Regarding components of the metabolic syndrome, indexes of peripheral (P=0.02) and hepatic (P=0.03) insulin sensitivity were lowest with the LF diet. Serum HDL-cholesterol (LF: 40 [35 to 45] mg/dL; LGI: 45 [41 to 50] mg/dL; VLC: 48 [44 to 53] mg/dL; P<0.0001), triglycerides (LF: 107 [87 to 131] mg/dL; LGI: 87 [71 to 106] mg/dL; VLC: 66 [54 to 81] mg/dL; P<0.0001), and PAI-1 (LF: 1.39 [0.94 to 2.05] ng/mL; LGI: 1.15 [0.78 to 1.71] ng/mL; VLC: 1.01 [0.68 to 1.49] ng/mL; P for trend=0.04) were most favorable with the VLC diet and least favorable with the LF diet. However, CRP (median [95% CI]) tended to be higher with the VLC diet (LF: 0.78 [0.38 to 1.92] mg/L; LGI: 0.76 [0.50 to 2.20] mg/L; VLC: 0.87 [0.57 to 2.69] mg/L; P for trend=0.05). Blood pressure did not differ among the diets.

Hunger and Well-being

Using a 10-cm scale visual analog scale, ratings of subjective hunger (LF: 5.7 [4.6 to 6.8] cm; LGI: 5.4 [4.4 to 6.5] cm; VLC: 5.8 [4.8 to 6.9] cm; P=0.62) and well-being (LF: 6.1 [5.2 to 7.0] cm; LGI: 6.9 [6.0 to 7.8] cm; VLC: 6.3 [5.3 to 7.2] cm; P=0.21) obtained prior to breakfast did not differ significantly among the diets.

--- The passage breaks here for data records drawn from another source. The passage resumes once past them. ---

-- ==== Sys2Proof/Proofs/Encoding.lean ====
section
/-! Proofs about the decoder and the encoder of spec/07: the chain bit is no part of a word's layout, every word that has a layout is read back, and a word that
decodes is the word of its instruction (R130, R133, R141, R142). -/

namespace Sys2Proof.Proofs

open Sys2Proof Sys2Proof.Machine

-- One theorem after another: side by side they need more memory than one run may take.
set_option Elab.async false

/-! ## The chain bit is read by no layout (R130) -/

theorem ofNat_div_add_chain (n k d : Nat) (h : d * 2 ^ k ∣ 2147483648) (hd : 0 < d) : BitVec.ofNat k ((n + 2147483648) / d) = BitVec.ofNat k (n / d) := by
  obtain ⟨m, hm⟩ := h
  apply BitVec.eq_of_toNat_eq
  rw [BitVec.toNat_ofNat, BitVec.toNat_ofNat, hm, mul_assoc, Nat.add_mul_div_left _ _ hd, Nat.add_mul_mod_self_left]

theorem ofNat_add_chain (n k : Nat) (h : 2 ^ k ∣ 2147483648) : BitVec.ofNat k (n + 2147483648) = BitVec.ofNat k n := by
  simpa using ofNat_div_add_chain n k 1 (by simpa using h) Nat.one_pos

theorem div_mod_add_chain (n d m : Nat) (h : d * m ∣ 2147483648) (hd : 0 < d) : (n + 2147483648) / d % m = n / d % m := by
  obtain ⟨c, hc⟩ := h
  rw [hc, mul_assoc, Nat.add_mul_div_left _ _ hd, Nat.add_mul_mod_self_left]

theorem mod_add_chain (n m : Nat) (h : m ∣ 2147483648) : (n + 2147483648) % m = n % m := by
  obtain ⟨c, hc⟩ := h
  rw [hc, Nat.add_mul_mod_self_left]

/-- One arm of a class's opcode map, and the arms after it. -/
theorem ite_arm {α : Type} {c : Prop} [Decidable c] {a b a' b' : α} (h : a = a') (h' : b = b') : (if c then a else b) = if c then a' else b' := by
  rw [h, h']

theorem decodeS_add_chain (n : Nat) : decodeS (n + 2147483648) = decodeS n := by
  unfold decodeS
  dsimp only
  rw [div_mod_add_chain n _ _ (by decide) (by decide)]
  iterate 39 (apply ite_arm; · simp (disch := decide) only [ofNat_div_add_chain, ofNat_add_chain, div_mod_add_chain, mod_add_chain])
  rfl

theorem decodeSI_add_chain (n : Nat) : decodeSI (n + 2147483648) = decodeSI n := by
  unfold decodeSI
  dsimp only
  rw [div_mod_add_chain n _ _ (by decide) (by decide)]
  iterate 9 (apply ite_arm; · simp (disch := decide) only [ofNat_div_add_chain, ofNat_add_chain, div_mod_add_chain, mod_add_chain])
  rfl

theorem decodeB_add_chain (n : Nat) : decodeB (n + 2147483648) = decodeB n := by
  unfold decodeB
  dsimp only
  rw [div_mod_add_chain n _ _ (by decide) (by decide)]
  iterate 10 (apply ite_arm; · simp (disch := decide) only [ofNat_div_add_chain, ofNat_add_chain, div_mod_add_chain, mod_add_chain])
  rfl

theorem decodeSM_add_chain (n : Nat) : decodeSM (n + 2147483648) = decodeSM n := by
  unfold decodeSM
  dsimp only
  rw [div_mod_add_chain n _ _ (by decide) (by decide)]
  iterate 25 (apply ite_arm; · simp (disch := decide) only [ofNat_div_add_chain, ofNat_add_chain, div_mod_add_chain, mod_add_chain])
  rfl

theorem decodeX_add_chain (n : Nat) : decodeX (n + 2147483648) = decodeX n := by
  unfold decodeX
  dsimp only
  rw [div_mod_add_chain n _ _ (by decide) (by decide)]
  iterate 12 (apply ite_arm; · simp (disch := decide) only [ofNat_div_add_chain, ofNat_add_chain, div_mod_add_chain, mod_add_chain])
  rfl

theorem decodeV_add_chain (n : Nat) : decodeV (n + 2147483648) = decodeV n := by
  unfold decodeV
  dsimp only
  rw [div_mod_add_chain n _ _ (by decide) (by decide)]
  iterate 26 (apply ite_arm; · simp (disch := decide) only [ofNat_div_add_chain, ofNat_add_chain, div_mod_add_chain, mod_add_chain])
  rfl

theorem decodeVI_add_chain (n : Nat) : decodeVI (n + 2147483648) = decodeVI n := by
  unfold decodeVI
  dsimp only
  rw [div_mod_add_chain n _ _ (by decide) (by decide)]
  iterate 21 (apply ite_arm; · simp (disch := decide) only [ofNat_div_add_chain, ofNat_add_chain, div_mod_add_chain, mod_add_chain])
  rfl

theorem decodeVL_add_chain (n : Nat) : decodeVL (n + 2147483648) = decodeVL n := by
  simp (disch := decide) only [decodeVL, ofNat_div_add_chain, ofNat_add_chain, div_mod_add_chain, mod_add_chain]

theorem decodeVR_add_chain (n : Nat) : decodeVR (n + 2147483648) = decodeVR n := by
  unfold decodeVR
  dsimp only
  rw [div_mod_add_chain n _ _ (by decide) (by decide)]
  iterate 11 (apply ite_arm; · simp (disch := decide) only [ofNat_div_add_chain, ofNat_add_chain, div_mod_add_chain, mod_add_chain])
  rfl

theorem decodeM_add_chain (n : Nat) : decodeM (n + 2147483648) = decodeM n := by
  unfold decodeM
  dsimp only
  rw [div_mod_add_chain n _ _ (by decide) (by decide)]
  iterate 9 (apply ite_arm; · simp (disch := decide) only [ofNat_div_add_chain, ofNat_add_chain, div_mod_add_chain, mod_add_chain])
  rfl

theorem decodeT_add_chain (n : Nat) : decodeT (n + 2147483648) = decodeT n := by
  unfold decodeT
  dsimp only
  rw [div_mod_add_chain n _ _ (by decide) (by decide)]
  iterate 12 (apply ite_arm; · simp (disch := decide) only [ofNat_div_add_chain, ofNat_add_chain, div_mod_add_chain, mod_add_chain])
  rfl

theorem decodeC_add_chain (n : Nat) : decodeC (n + 2147483648) = decodeC n := by
  unfold decodeC
  dsimp only
  rw [div_mod_add_chain n _ _ (by decide) (by decide)]
  iterate 10 (apply ite_arm; · simp (disch := decide) only [ofNat_div_add_chain, ofNat_add_chain, div_mod_add_chain, mod_add_chain])
  rfl

theorem decodeY_add_chain (n : Nat) : decodeY (n + 2147483648) = decodeY n := by
  unfold decodeY
  dsimp only
  rw [div_mod_add_chain n _ _ (by decide) (by decide)]
  iterate 9 (apply ite_arm; · simp (disch := decide) only [ofNat_div_add_chain, ofNat_add_chain, div_mod_add_chain, mod_add_chain])
  rfl

theorem decodeE_add_chain (n : Nat) : decodeE (n + 2147483648) = decodeE n := by
  simp (disch := decide) only [decodeE, ofNat_div_add_chain, ofNat_add_chain, div_mod_add_chain, mod_add_chain]

theorem decodeN_add_chain (n : Nat) : decodeN (n + 2147483648) = decodeN n := by
  simp (disch := decide) only [decodeN, ofNat_div_add_chain, ofNat_add_chain, div_mod_add_chain, mod_add_chain]

theorem decodeNat_add_chain (n : Nat) : decodeNat (n + 2147483648) = decodeNat n := by
  unfold decodeNat
  dsimp only
  rw [div_mod_add_chain n _ _ (by decide) (by decide)]
  simp only [decodeS_add_chain, decodeSI_add_chain, decodeB_add_chain, decodeSM_add_chain, decodeX_add_chain, decodeV_add_chain, decodeVI_add_chain, decodeVL_add_chain, decodeVR_add_chain, decodeM_add_chain, decodeT_add_chain, decodeC_add_chain, decodeY_add_chain, decodeE_add_chain, decodeN_add_chain]

/-! ## A word that decodes is the word of its instruction (R141, R142) -/

/-- The instruction's word is `w` without its chain bit. -/
def WordOf (w : Nat) (r : Except DecodeError Instr) : Prop := ∀ i, r = .ok i → i.encodeNat = some (w % 2147483648)

theorem wordOf_error (w : Nat) (e : DecodeError) : WordOf w (.error e) := fun _ h => nomatch h

theorem wordOf_ok {w n : Nat} {i : Instr} (h : i.encodeNat = some n) (hn : n = w % 2147483648) : WordOf w (.ok i) :=
  fun _ e => Except.ok.inj e ▸ hn ▸ h

theorem wordOf_ite {w : Nat} {c : Prop} [Decidable c] {a b : Except DecodeError Instr} (ha : c → WordOf w a) (hb : WordOf w b) :
    WordOf w (if c then a else b) := by
  split
  · next h => exact ha h
  · exact hb

/-- The words with three operands. -/
theorem wordOf_decodeS_low {w : Nat} (hc : w / 33554432 % 16 = 0) (ho : w / 32768 % 64 < 25) : WordOf w (decodeS w) := by
  unfold decodeS
  dsimp only
  iterate 25 refine wordOf_ite (fun _ => wordOf_ok rfl (by simp only [BitVec.toNat_ofNat]; omega)) ?_
  repeat refine wordOf_ite (fun _ => by omega) ?_
  exact wordOf_error _ _

/-- The words of one source, the bit fields, SEL, the moves and the comparisons. -/
theorem wordOf_decodeS_high {w : Nat} (hc : w / 33554432 % 16 = 0) (ho : 25 ≤ w / 32768 % 64) : WordOf w (decodeS w) := by
  unfold decodeS
  dsimp only
  iterate 25 refine wordOf_ite (fun _ => by omega) ?_
  repeat' refine wordOf_ite (fun _ => ?_) ?_
  all_goals first
    | exact wordOf_error _ _
    | (refine wordOf_ok rfl ?_; simp only [BitVec.toNat_ofNat]; omega)

theorem wordOf_decodeS {w : Nat} (hc : w / 33554432 % 16 = 0) : WordOf w (decodeS w) :=
  (Nat.lt_or_ge _ _).elim (wordOf_decodeS_low hc) (wordOf_decodeS_high hc)

theorem wordOf_decodeSI {w : Nat} (hc : w / 33554432 % 16 = 1) : WordOf w (decodeSI w) := by
  unfold decodeSI
  dsimp only
  repeat' refine wordOf_ite (fun _ => ?_) ?_
  all_goals first
    | exact wordOf_error _ _
    | (refine wordOf_ok rfl ?_; simp only [BitVec.toNat_ofNat]; omega)

theorem wordOf_decodeB {w : Nat} (hc : w / 33554432 % 16 = 2) : WordOf w (decodeB w) := by
  unfold decodeB
  dsimp only
  repeat' refine wordOf_ite (fun _ => ?_) ?_
  all_goals first
    | exact wordOf_error _ _
    | (refine wordOf_ok rfl ?_; simp only [BitVec.toNat_ofNat]; omega)
    | exact wordOf_ok rfl (by omega)

theorem wordOf_decodeSM {w : Nat} (hc : w / 33554432 % 16 = 3) : WordOf w (decodeSM w) := by
  unfold decodeSM
  dsimp only
  repeat' refine wordOf_ite (fun _ => ?_) ?_
  all_goals first
    | exact wordOf_error _ _
    | (refine wordOf_ok rfl ?_; simp only [BitVec.toNat_ofNat]; omega)

theorem wordOf_decodeX {w : Nat} (hc : w / 33554432 % 16 = 4) : WordOf w (decodeX w) := by
  unfold decodeX
  dsimp only
  repeat' refine wordOf_ite (fun _ => ?_) ?_
  all_goals first
    | exact wordOf_error _ _
    | (refine wordOf_ok rfl ?_; simp only [BitVec.toNat_ofNat]; omega)
    | exact wordOf_ok rfl (by omega)

theorem wordOf_decodeV {w : Nat} (hc : w / 33554432 % 16 = 5) : WordOf w (decodeV w) := by
  unfold decodeV
  dsimp only
  repeat' refine wordOf_ite (fun _ => ?_) ?_
  all_goals first
    | exact wordOf_error _ _
    | (refine wordOf_ok rfl ?_; simp only [BitVec.toNat_ofNat]; omega)

theorem wordOf_decodeVI {w : Nat} (hc : w / 33554432 % 16 = 6) : WordOf w (decodeVI w) := by
  unfold decodeVI
  dsimp only
  repeat' refine wordOf_ite (fun _ => ?_) ?_
  all_goals first
    | exact wordOf_error _ _
    | (refine wordOf_ok rfl ?_; simp only [BitVec.toNat_ofNat]; omega)

theorem wordOf_decodeVL {w : Nat} (hc : w / 33554432 % 16 = 7) : WordOf w (decodeVL w) := by
  unfold decodeVL
  split_ifs <;> (refine wordOf_ok rfl ?_; simp only [BitVec.toNat_ofNat]; omega)

theorem wordOf_decodeVR {w : Nat} (hc : w / 33554432 % 16 = 8) : WordOf w (decodeVR w) := by
  unfold decodeVR
  dsimp only
  repeat' refine wordOf_ite (fun _ => ?_) ?_
  all_goals first
    | exact wordOf_error _ _
    | (refine wordOf_ok rfl ?_; simp only [BitVec.toNat_ofNat]; omega)

theorem wordOf_decodeM {w : Nat} (hc : w / 33554432 % 16 = 9) : WordOf w (decodeM w) := by
  unfold decodeM
  dsimp only
  repeat' refine wordOf_ite (fun _ => ?_) ?_
  all_goals first
    | exact wordOf_error _ _
    | (refine wordOf_ok rfl ?_; simp only [BitVec.toNat_ofNat]; omega)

The results of this study challenge the notion that a calorie is a calorie from a metabolic perspective. During isocaloric feeding following weight loss, REE was 67 kcal/d greater with the VLC diet compared to the LF diet. TEE differed by about 300 kcal/d between these two diets, an effect corresponding to the amount of energy typically expended in 1 hour of moderate-intensity physical activity.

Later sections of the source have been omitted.